Anyone who has had the good fortune to meet Yonatan Shapira will be particularly sickened at the reports that he was tasered in the heart and left screaming after he and the others on the Jewish boat to Gaza were stopped illegally.  In person, Yonatan is friendly, likeable, and genuinely considerate of the opinions of others who do not agree with him.

Yonatan Shapira is also a moral giant.  He is the Israeli pilot who condemned his own air force for violating human rights and who refused to fly any more missions.  In 2003, he bravely confronted the air force commander, Lt. General Dan Halutz, about what are euphemistically called “targeted assassinations” — Israeli warplanes fired missiles at Hamas leaders in Gaza, also killing innocent bystanders, some of them children.

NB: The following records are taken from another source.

-- ==== Sys2Proof/Laws/Keeps/Track.lean ====
section
/-! SUPPORT. Machine/Track.lean keeps the queue, the canonical form and one actuation per valve. -/

namespace Sys2Proof.Laws

open Sys2Proof.Machine Sys2Proof.Safety

theorem keeps_onCtx {base : State} {s : State} {t : Target} {f : Ctx → Ctx} (h0 : Keeps base s) :
    Keeps base (State.onCtx s t f) := by
  unfold State.onCtx
  try dsimp only
  repeat' first
    | with_reducible assumption | with_reducible apply keeps_onSheaf | with_reducible apply keeps_ite
    | (simp only [keeps_mk]; first | with_reducible apply Keeps.parts | refine Keeps.parts' ?_ rfl) | dsimp only | split
    | (intro _; intros; try dsimp only)

theorem keeps_sealSheaf {base : State} {s : State} {slot : Nat} {flag : Nat} (h0 : Keeps base s) :
    Keeps base (State.sealSheaf s slot flag) := by
  unfold State.sealSheaf
  try dsimp only
  repeat' first
    | with_reducible assumption | with_reducible apply keeps_putSheaf | with_reducible apply keeps_sealPlan
    | with_reducible apply keepsO_ite | with_reducible apply keepsO_some | with_reducible exact keepsO_none
    | (simp only [keeps_mk]; first | with_reducible apply Keeps.parts | refine Keeps.parts' ?_ rfl)
    | (refine Keeps.ofPair (by assumption) ?_) | dsimp only | split

theorem keeps_sealShadow {base : State} {s : State} {age : Nat} (h0 : Keeps base s) :
    Keeps base (State.sealShadow s age) := by
  unfold State.sealShadow
  try dsimp only
  repeat' first
    | with_reducible assumption | with_reducible apply keeps_fastPlan | with_reducible apply keeps_shadowUpdate
    | with_reducible apply keeps_ite | with_reducible apply keepsO_ite | with_reducible apply keepsO_some | with_reducible exact keepsO_none
    | (simp only [keeps_mk]; first | with_reducible apply Keeps.parts | refine Keeps.parts' ?_ rfl) | dsimp only | split
    | (intro _; intros; try dsimp only)

theorem keeps_sealTarget {base : State} {s : State} {t : Target} {flag : Nat} (h0 : Keeps base s) :
    Keeps base (State.sealTarget s t flag) := by
  unfold State.sealTarget
  try dsimp only
  repeat' first
    | with_reducible assumption | with_reducible apply keeps_sealShadow | with_reducible apply keeps_sealSheaf
    | (simp only [keeps_mk]; first | with_reducible apply Keeps.parts | refine Keeps.parts' ?_ rfl) | dsimp only | split

theorem keeps_sealOpen {base : State} {s : State} {flag : Nat} (h0 : Keeps base s) :
    Keeps base (State.sealOpen s flag) := by
  unfold State.sealOpen
  try dsimp only
  repeat' first
    | with_reducible assumption | with_reducible apply keeps_sealSheaf | with_reducible apply keeps_foldl
    | with_reducible apply keeps_foldl_fst | dsimp only | (intro _; intros; try dsimp only)

theorem keeps_sealShadows {base : State} {s : State} (h0 : Keeps base s) :
    Keeps base (State.sealShadows s) := by
  unfold State.sealShadows
  try dsimp only
  repeat' first
    | with_reducible assumption | with_reducible apply keeps_sealShadow | with_reducible apply keeps_foldl
    | with_reducible apply keeps_foldl_fst | dsimp only | (intro _; intros; try dsimp only)

theorem keeps_sealLongs {o : State} {s : State} {n : Nat} {rs : List Run} {k : Nat} {ls : List Long} (h0 : Keeps o s) :
    Keeps o (State.sealLongs s n rs k ls).1 := by
  induction k generalizing s ls with
  | zero => exact h0
  | succ k ih =>
    unfold State.sealLongs
    split
    · exact h0
    · exact ih (keeps_bump (keeps_sealTarget h0))

theorem keeps_extendSheaf {base : State} {s : State} {n : Nat} {slot : Nat} {rs : List Run} (h0 : Keeps base s) :
    Keeps base (State.extendSheaf s n slot rs) := by
  unfold State.extendSheaf
  try dsimp only
  repeat' first
    | with_reducible assumption | with_reducible apply keeps_onSheaf | with_reducible apply keeps_ite | with_reducible apply keeps_ite_fst
    | with_reducible apply keepsX_next | with_reducible exact keepsX_fault | with_reducible apply keepsX_ite
    | with_reducible apply keepsO_ite | with_reducible apply keepsO_some | with_reducible exact keepsO_none
    | with_reducible apply keepsP_ite | with_reducible apply keepsP_some | with_reducible exact keepsP_none
    | (simp only [keeps_mk]; first | with_reducible apply Keeps.parts | refine Keeps.parts' ?_ rfl) | (refine KeepsO.use (by assumption) ?_)
    | (refine KeepsP.use (by assumption) ?_) | (refine Keeps.ofPair (by assumption) ?_) | dsimp only | split
    | (intro _; intros; try dsimp only)

theorem keeps_memSeals {o : State} {s : State} {n : Nat} {l : List (Target × List Run)} (h0 : Keeps o s) :
    Keeps o (State.memSeals s n l).1 := by
  induction l generalizing s with
  | nil => exact keeps_liveUpdate h0
  | cons p rest ih =>
    obtain ⟨t, rs⟩ := p
    cases t with
    | shadow age => exact ih h0
    | sheaf slot =>
      simp only [State.memSeals]
      split
      · exact ih h0
      · split
        · exact ih (keeps_bump (keeps_sealSheaf h0))
        · rename_i e
          exact ih (keeps_putSheaf (keeps_takeTiles h0 _ e))

theorem keeps_touching {base : State} {s : State} {n : Nat} {r : Run} (h0 : Keeps base s) :
    Keeps base (State.touching s n r) := by
  unfold State.touching
  try dsimp only
  repeat' first
    | with_reducible assumption | with_reducible apply keeps_onCtx | with_reducible apply keeps_ite
    | (simp only [keeps_mk]; first | with_reducible apply Keeps.parts | refine Keeps.parts' ?_ rfl) | with_reducible apply keeps_foldl
    | with_reducible apply keeps_foldl_fst | dsimp only | split | (intro _; intros; try dsimp only)

theorem keeps_extend {base : State} {s : State} {n : Nat} {gs : List (Target × List Run)} (h0 : Keeps base s) :
    Keeps base (State.extend s n gs) := by
  unfold State.extend
  try dsimp only
  repeat' first
    | with_reducible assumption | with_reducible apply keeps_extendSheaf | with_reducible apply keeps_onCtx
    | (simp only [keeps_mk]; first | with_reducible apply Keeps.parts | refine Keeps.parts' ?_ rfl) | with_reducible apply keeps_foldl
    | with_reducible apply keeps_foldl_fst | dsimp only | split | (intro _; intros; try dsimp only)

theorem keeps_velocity {base : State} {s : State} {e : LineEnv} {run : Run} {c : Ctx} (h0 : Keeps base s) :
    Keeps base (State.velocity s e run c).1 := by
  unfold State.velocity
  try dsimp only
  repeat' first
    | with_reducible assumption | with_reducible apply keeps_draw | with_reducible apply keeps_ite | with_reducible apply keeps_ite_fst
    | with_reducible apply keepsO_ite | with_reducible apply keepsO_some | with_reducible exact keepsO_none
    | (simp only [keeps_mk]; first | with_reducible apply Keeps.parts | refine Keeps.parts' ?_ rfl) | dsimp only | split
    | (intro _; intros; try dsimp only)

theorem keeps_takeIn {base : State} {s : State} {c : Ctx} {prev : Option Nat} (h0 : Keeps base s) :
    Keeps base (State.takeIn s c prev) := by
  unfold State.takeIn
  try dsimp only
  repeat' first
    | with_reducible assumption | with_reducible apply keeps_liveUpdate | with_reducible apply keeps_markCheck
    | with_reducible apply keeps_markWait | with_reducible apply keeps_putSheaf | with_reducible apply keeps_setPair
    | with_reducible apply keeps_takeTiles | with_reducible apply keeps_ite | with_reducible apply keeps_ite_fst
    | with_reducible apply keepsX_next | with_reducible exact keepsX_fault | with_reducible apply keepsX_ite
    | with_reducible apply keepsO_ite | with_reducible apply keepsO_some | with_reducible exact keepsO_none
    | with_reducible apply keepsP_ite | with_reducible apply keepsP_some | with_reducible exact keepsP_none
    | (simp only [keeps_mk]; first | with_reducible apply Keeps.parts | refine Keeps.parts' ?_ rfl) | (refine KeepsO.use (by assumption) ?_)
    | (refine KeepsP.use (by assumption) ?_) | (refine Keeps.ofPair (by assumption) ?_) | dsimp only | split
    | (intro _; intros; try dsimp only)

theorem keeps_issueAggregate {base : State} {s : State} (h0 : Keeps base s) :
    Keeps base (State.issueAggregate s) := by
  unfold State.issueAggregate
  try dsimp only
  repeat' first
    | with_reducible assumption | with_reducible apply keeps_disarm | with_reducible apply keepsO_ite | with_reducible apply keepsO_some
    | with_reducible exact keepsO_none | (simp only [keeps_mk]; first | with_reducible apply Keeps.parts | refine Keeps.parts' ?_ rfl)
    | dsimp only | split

theorem keeps_refusalsNow {base : State} {s : State} (h0 : Keeps base s) :
    Keeps base (State.refusalsNow s).1 := by
  unfold State.refusalsNow
  try dsimp only
  repeat' first
    | with_reducible assumption | with_reducible apply keeps_armDev | with_reducible apply keeps_issueAggregate
    | with_reducible apply keeps_ite | with_reducible apply keeps_ite_fst | with_reducible apply keepsO_ite
    | with_reducible apply keepsO_some | with_reducible exact keepsO_none
    | (simp only [keeps_mk]; first | with_reducible apply Keeps.parts | refine Keeps.parts' ?_ rfl) | dsimp only | split

theorem keeps_refuseCandidate {base : State} {s : State} {c : Ctx} {cause : Nat} (h0 : Keeps base s) :
    Keeps base (State.refuseCandidate s c cause) := by
  unfold State.refuseCandidate
  try dsimp only
  repeat' first
    | with_reducible assumption | with_reducible apply keeps_bump | with_reducible apply keeps_refusalsNow
    | with_reducible apply keeps_shadowUpdate | with_reducible apply keeps_ite | with_reducible apply keepsO_ite
    | with_reducible apply keepsO_some | with_reducible exact keepsO_none
    | (simp only [keeps_mk]; first | with_reducible apply Keeps.parts | refine Keeps.parts' ?_ rfl) | dsimp only | split
    | (intro _; intros; try dsimp only)

theorem keeps_openSilent {base : State} {s : State} {c : Ctx} {again : Bool} (h0 : Keeps base s) :
    Keeps base (State.openSilent s c again) := by
  unfold State.openSilent
  try dsimp only
  repeat' first
    | with_reducible assumption | with_reducible apply keeps_bump | with_reducible apply keeps_ite
    | (simp only [keeps_mk]; first | with_reducible apply Keeps.parts | refine Keeps.parts' ?_ rfl) | dsimp only | split

theorem keeps_openRun {base : State} {s : State} {e : LineEnv} {ls : List Long} {r : Run} (h0 : Keeps base s) :
    Keeps base (State.openRun s e ls r) := by
  unfold State.openRun
  try dsimp only
  repeat' first
    | with_reducible assumption | with_reducible apply keeps_accrue | with_reducible apply keeps_openSilent
    | with_reducible apply keeps_refuseCandidate | with_reducible apply keeps_takeIn | with_reducible apply keeps_velocity
    | with_reducible apply keeps_ite | with_reducible apply keepsO_ite | with_reducible apply keepsO_some | with_reducible exact keepsO_none
    | (simp only [keeps_mk]; first | with_reducible apply Keeps.parts | refine Keeps.parts' ?_ rfl)
    | (refine Keeps.ofPair (by assumption) ?_) | dsimp only | split | (intro _; intros; try dsimp only)

theorem keeps_bgStep {base : State} {s : State} {cols : Nat} (h0 : Keeps base s) :
    Keeps base (State.bgStep s cols) := by
  unfold State.bgStep
  try dsimp only
  repeat' first
    | with_reducible assumption | with_reducible apply keeps_emit | with_reducible apply keeps_put | with_reducible apply keeps_ite
    | (simp only [keeps_mk]; first | with_reducible apply Keeps.parts | refine Keeps.parts' ?_ rfl) | dsimp only | split

theorem keeps_longSeals {base : State} {s : State} {n : Nat} {rs : List Run} (h0 : Keeps base s) :
    Keeps base (State.longSeals s n rs).1 := by
  unfold State.longSeals
  try dsimp only
  repeat' first
    | with_reducible assumption | with_reducible apply keeps_sealLongs | with_reducible apply keeps_ite_fst | dsimp only

theorem keeps_applyRuns {base : State} {s : State} {e : LineEnv} {ls : List Long} {rs : List Run} (h0 : Keeps base s) :
    Keeps base (State.applyRuns s e ls rs) := by
  unfold State.applyRuns
  try dsimp only
  repeat' first
    | with_reducible assumption | with_reducible apply keeps_extend | with_reducible apply keeps_memSeals
    | with_reducible apply keeps_openRun | with_reducible apply keeps_touching | with_reducible apply keeps_foldl
    | with_reducible apply keeps_foldl_fst | dsimp only | (intro _; intros; try dsimp only)

theorem keeps_naturalSeals {base : State} {s : State} {n : Nat} (h0 : Keeps base s) :
    Keeps base (State.naturalSeals s n) := by
  unfold State.naturalSeals
  try dsimp only
  repeat' first
    | with_reducible assumption | with_reducible apply keeps_sealShadow | with_reducible apply keeps_sealSheaf
    | with_reducible apply keeps_foldl | with_reducible apply keeps_foldl_fst | dsimp only | (intro _; intros; try dsimp only)

theorem keeps_updateBackground {base : State} {s : State} {e : LineEnv} {px : List (Nat × FieldPixel)} {cls : List (Nat × Int)} {gone : List Run} (h0 : Keeps base s) :
    Keeps base (State.updateBackground s e px cls gone) := by
  unfold State.updateBackground
  try dsimp only
  repeat' first
    | with_reducible assumption | with_reducible apply keeps_ite
    | (simp only [keeps_mk]; first | with_reducible apply Keeps.parts | refine Keeps.parts' ?_ rfl) | dsimp only | split
    | (intro _; intros; try dsimp only)

theorem keeps_clearTrk {base : State} {s : State} (h0 : Keeps base s) :
    Keeps base (State.clearTrk s) := by
  unfold State.clearTrk
  try dsimp only
  repeat' first
    | with_reducible assumption | with_reducible apply keeps_put | with_reducible apply keeps_foldl | with_reducible apply keeps_foldl_fst
    | dsimp only | (intro _; intros; try dsimp only)

theorem keeps_execTrkClrCounters {base : State} {s : State} (h0 : Keeps base s) :
    KeepsX base (execTrkClrCounters s) := by
  unfold execTrkClrCounters
  try dsimp only
  repeat' first
    | with_reducible assumption | with_reducible apply keeps_clearTrk | with_reducible apply keeps_host | with_reducible apply keepsX_next
    | with_reducible exact keepsX_fault | with_reducible apply keepsX_ite | with_reducible apply keepsO_ite
    | with_reducible apply keepsO_some | with_reducible exact keepsO_none | dsimp only

end Sys2Proof.Laws
end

Yonatan asked General Halutz, What if a Hamas leader were located in Tel Aviv?  Would you order our pilots to fire there, risking Israeli bystanders?  Halutz said no.  So you value Israelis over Palestinians, Yonatan responded.  Get someone else to fly your aircraft. 

Yonatan, who is now 38, vigorously supports BDS, pointing out that it is a nonviolent program of change that Palestinians themselves came up with.  His outspokenness has attracted attention from the Israeli security agency, the Shin Bet.  

Shmuel has reminded us of the teaching of the rabbis: “Where there are no men, try to be a man.”  Some day, Yonatan Shapira will be in the history books.  By name.